Have you ever actually sat down and thought about what happens when you place a breakpoint on the specific line? I haven’t. And I’d presume many others didn’t. You just know it will work and that’s where the interest ends. There are cases where debugger will warn you that it can’t break at the line you selected, but if it does set the breakpoint, you confidently expect it to be hit. Cool.

My assumption was rather simple – what’s likely happening is that, when you attach the debugger, OS sends each and every CPU instruction to debugger’s engine, and debugger decides whether to pause the execution or let the instruction execute. Makes sense. It would surely be slower than without a debugger, but hey, who expects that their app would run at the same speed with debugger attached, right?

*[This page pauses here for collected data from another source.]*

-- ==== Sys2Proof/Laws/Bits.lean ====
section
/-! SUPPORT. Facts about buffers, and the lengths of Unpack and Pack. -/

namespace Sys2Proof.Laws

theorem getElem_overwriteList_lt {α : Type} (old new : List α) (k : Nat)
    (hn : k < new.length) (ho : k < old.length) :
    (overwriteList old new)[k]'(by rw [length_overwriteList]; exact ho) = new[k] := by
  induction old generalizing new k with
  | nil => simp at ho
  | cons x xs ih =>
    cases new with
    | nil => simp at hn
    | cons y ys =>
      cases k with
      | zero => rfl
      | succ k => exact ih ys k (by simpa using hn) (by simpa using ho)

theorem getElem_overwriteList_ge {α : Type} (old new : List α) (k : Nat)
    (hn : new.length ≤ k) (ho : k < old.length) :
    (overwriteList old new)[k]'(by rw [length_overwriteList]; exact ho) = old[k] := by
  induction old generalizing new k with
  | nil => simp at ho
  | cons x xs ih =>
    cases new with
    | nil => rfl
    | cons y ys =>
      cases k with
      | zero => simp at hn
      | succ k => exact ih ys k (by simpa using hn) (by simpa using ho)

/-- A buffer overwritten by a list of its own length holds that list. -/
theorem overwriteList_of_length_eq {α : Type} (old new : List α) (h : new.length = old.length) :
    overwriteList old new = new := by
  induction old generalizing new with
  | nil => cases new with
    | nil => rfl
    | cons y ys => simp at h
  | cons x xs ih =>
    cases new with
    | nil => simp at h
    | cons y ys => simp [overwriteList, ih ys (by simpa using h)]

/-- The first entries of an overwritten buffer are the new ones. -/
theorem take_overwriteList {α : Type} (old new : List α) (n : Nat) (h : new.length = n)
    (hn : n ≤ old.length) : (overwriteList old new).take n = new := by
  induction old generalizing new n with
  | nil =>
    cases new with
    | nil => simp [overwriteList]
    | cons y ys => simp at h; simp [← h] at hn
  | cons x xs ih =>
    cases new with
    | nil => simp [← h]
    | cons y ys =>
      subst h
      simp only [overwriteList, List.length_cons, List.take_succ_cons, List.cons.injEq, true_and]
      exact ih ys _ rfl (by simpa using hn)

@[simp] theorem toList_overwrite {α : Type} {n : Nat} (old : Vector α n) (new : List α) :
    (overwrite old new).toList = overwriteList old.toList new := by
  simp [overwrite, Vector.toList]

@[simp] theorem toList_bufferOf {α : Type} (d : α) (n : Nat) (l : List α) :
    (bufferOf d n l).toList = padTo d n l := by
  simp [bufferOf, Vector.toList]

/-- Entry `k` below the new list's length is the new one. -/
theorem getElem_overwrite_lt {α : Type} {n : Nat} (old : Vector α n) (new : List α) (k : Nat)
    (hk : k < n) (hn : k < new.length) : (overwrite old new)[k] = new[k] := by
  have h := getElem_overwriteList_lt old.toList new k hn (by simpa using hk)
  simpa [overwrite] using h

/-- Entry `k` past the new list keeps its old value. -/
theorem getElem_overwrite_ge {α : Type} {n : Nat} (old : Vector α n) (new : List α) (k : Nat)
    (hk : k < n) (hn : new.length ≤ k) : (overwrite old new)[k] = old[k] := by
  have h := getElem_overwriteList_ge old.toList new k hn (by simpa using hk)
  simpa [overwrite] using h

theorem padTo_of_length {α : Type} (d : α) (l : List α) : padTo d l.length l = l := by
  induction l with
  | nil => rfl
  | cons x xs ih => simp [padTo, ih]

/-- Padding and cutting back gives the list, if it fits. -/
theorem take_padTo {α : Type} (d : α) (n : Nat) (l : List α) (h : l.length ≤ n) :
    (padTo d n l).take l.length = l := by
  induction l generalizing n with
  | nil => simp
  | cons x xs ih =>
    cases n with
    | zero => simp at h
    | succ n => simp [padTo, ih n (by simpa using h)]

@[simp] theorem length_unpackByte (b : Byte) : (unpackByte b).length = 8 := rfl

@[simp] theorem length_unpack (l : List Byte) : (unpack l).length = 8 * l.length := by
  induction l with
  | nil => rfl
  | cons b bs ih =>
    have h : unpack (b :: bs) = unpackByte b ++ unpack bs := rfl
    rw [h, List.length_append, ih]
    simp only [length_unpackByte, List.length_cons]
    omega

/-- A whole number of bytes packs to that number of bytes. -/
theorem length_pack (n : Nat) (b : BitString) (h : b.length = 8 * n) : (pack b).length = n := by
  induction n generalizing b with
  | zero =>
    have : b = [] := List.length_eq_zero_iff.mp (by simpa using h)
    simp [this, pack]
  | succ n ih =>
    match b, h with
    | b0 :: b1 :: b2 :: b3 :: b4 :: b5 :: b6 :: b7 :: rest, h =>
      have hr : rest.length = 8 * n := by simp at h; omega
      simp [pack, ih rest hr]

/-- R64: a 24-bit value is its three bytes, high byte first. -/
theorem bytes_of_24 (w : BitVec 24) :
    BitVec.extractLsb' 16 8 w ++ BitVec.extractLsb' 8 8 w ++ BitVec.extractLsb' 0 8 w = w := by
  apply BitVec.eq_of_getLsbD_eq
  intro i hi
  simp only [BitVec.getLsbD_append, BitVec.getLsbD_extractLsb']
  by_cases h1 : i < 8
  · simp [h1]
  · by_cases h2 : i < 16
    · simp [h1, show i - 8 < 8 by omega, show 8 + (i - 8) = i by omega]
    · simp [h1, show ¬ i - 8 < 8 by omega, show 16 + (i - 8 - 8) = i by omega]
      omega

/-- R64: a 16-bit value is its two bytes, high byte first. -/
theorem bytes_of_16 (w : BitVec 16) :
    BitVec.extractLsb' 8 8 w ++ BitVec.extractLsb' 0 8 w = w := by
  apply BitVec.eq_of_getLsbD_eq
  intro i hi
  simp only [BitVec.getLsbD_append, BitVec.getLsbD_extractLsb']
  by_cases h1 : i < 8
  · simp [h1]
  · simp [h1, show i - 8 < 8 by omega, show 8 + (i - 8) = i by omega]

/-- Buffers that agree below `m` have the same first `m` entries. -/
theorem take_toList_congr {α : Type} {n m : Nat} {v w : Vector α n}
    (h : ∀ (k : Nat) (hk : k < n), k < m → w[k] = v[k]) :
    w.toList.take m = v.toList.take m := by
  apply List.ext_getElem
  · simp
  · intro k h1 h2
    simp only [List.length_take, Vector.length_toList] at h1
    simpa using h k (by omega) (by omega)

theorem unpack_cons (b : Byte) (bs : List Byte) : unpack (b :: bs) = unpackByte b ++ unpack bs := rfl

/-- A buffer filled from its own entries, whatever follows them. -/
theorem bufferOf_toList_append {α : Type} {d : α} {n : Nat} (v : Vector α n) (r : List α) :
    bufferOf d n (v.toList ++ r) = v := by
  have key : ∀ l r : List α, padTo d l.length (l ++ r) = l := by
    intro l r
    induction l with
    | nil => rfl
    | cons x xs ih => simp [padTo, ih]
  apply Vector.toList_inj.mp
  simpa using key v.toList r

end Sys2Proof.Laws
end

It made perfect sense.

Nope. Hard NO. Like, “could you be any more wrong than that” kind of wrong.

Turns out it’s actually way simpler than that. And way more amusing really. What really happens is that, when you place a breakpoint, what debugger does is that it replaces the original instruction with a “special” one. That special instruction would cause CPU to raise an exception and if debugger is attached, it catches it and pauses the execution so that you can inspect the state of your process. Once you want to proceed, the debugger returns back the original instruction and lets CPU execute it as if nothing happened. Makes sense. And these are called “software breakpoints”, because you are using software to mingle with original instructions. There are also hardware breakpoints which rely on writing stuff directly to CPU’s debug registers, but we’ll get to that. I want to focus on Software Breakpoints for now.

On x86 architectures, this special instruction is “INT3“. The opcode for this instruction is 0xCC.

So what happens when you place a breakpoint on a specific line is that debugger will locate the proper instruction, replace it’s content with 0xCC and then wait for CPU to hit it. Once it gets hit, your OS propagates the first-chance exception to your debugger and you get the rest. Great! And quite cool btw!

Logically, I expected to see this in actual process’ memory, so I eagerly fired up the WinDbg and planned to spend no more than 5mins on this. Who’d know it’ll turn into a week-long struggle and a blog post.

Chapter One: Lies, damn lies and WinDbg

If placing a breakpoint causes the original instruction to be replaced with 0xCC, then I should be able to see it in debugger. So, I located this line without a breakpoint, and jotted down the original instruction: 0x488d5510.

This should turn into 0xCC once the breakpoint is set, right?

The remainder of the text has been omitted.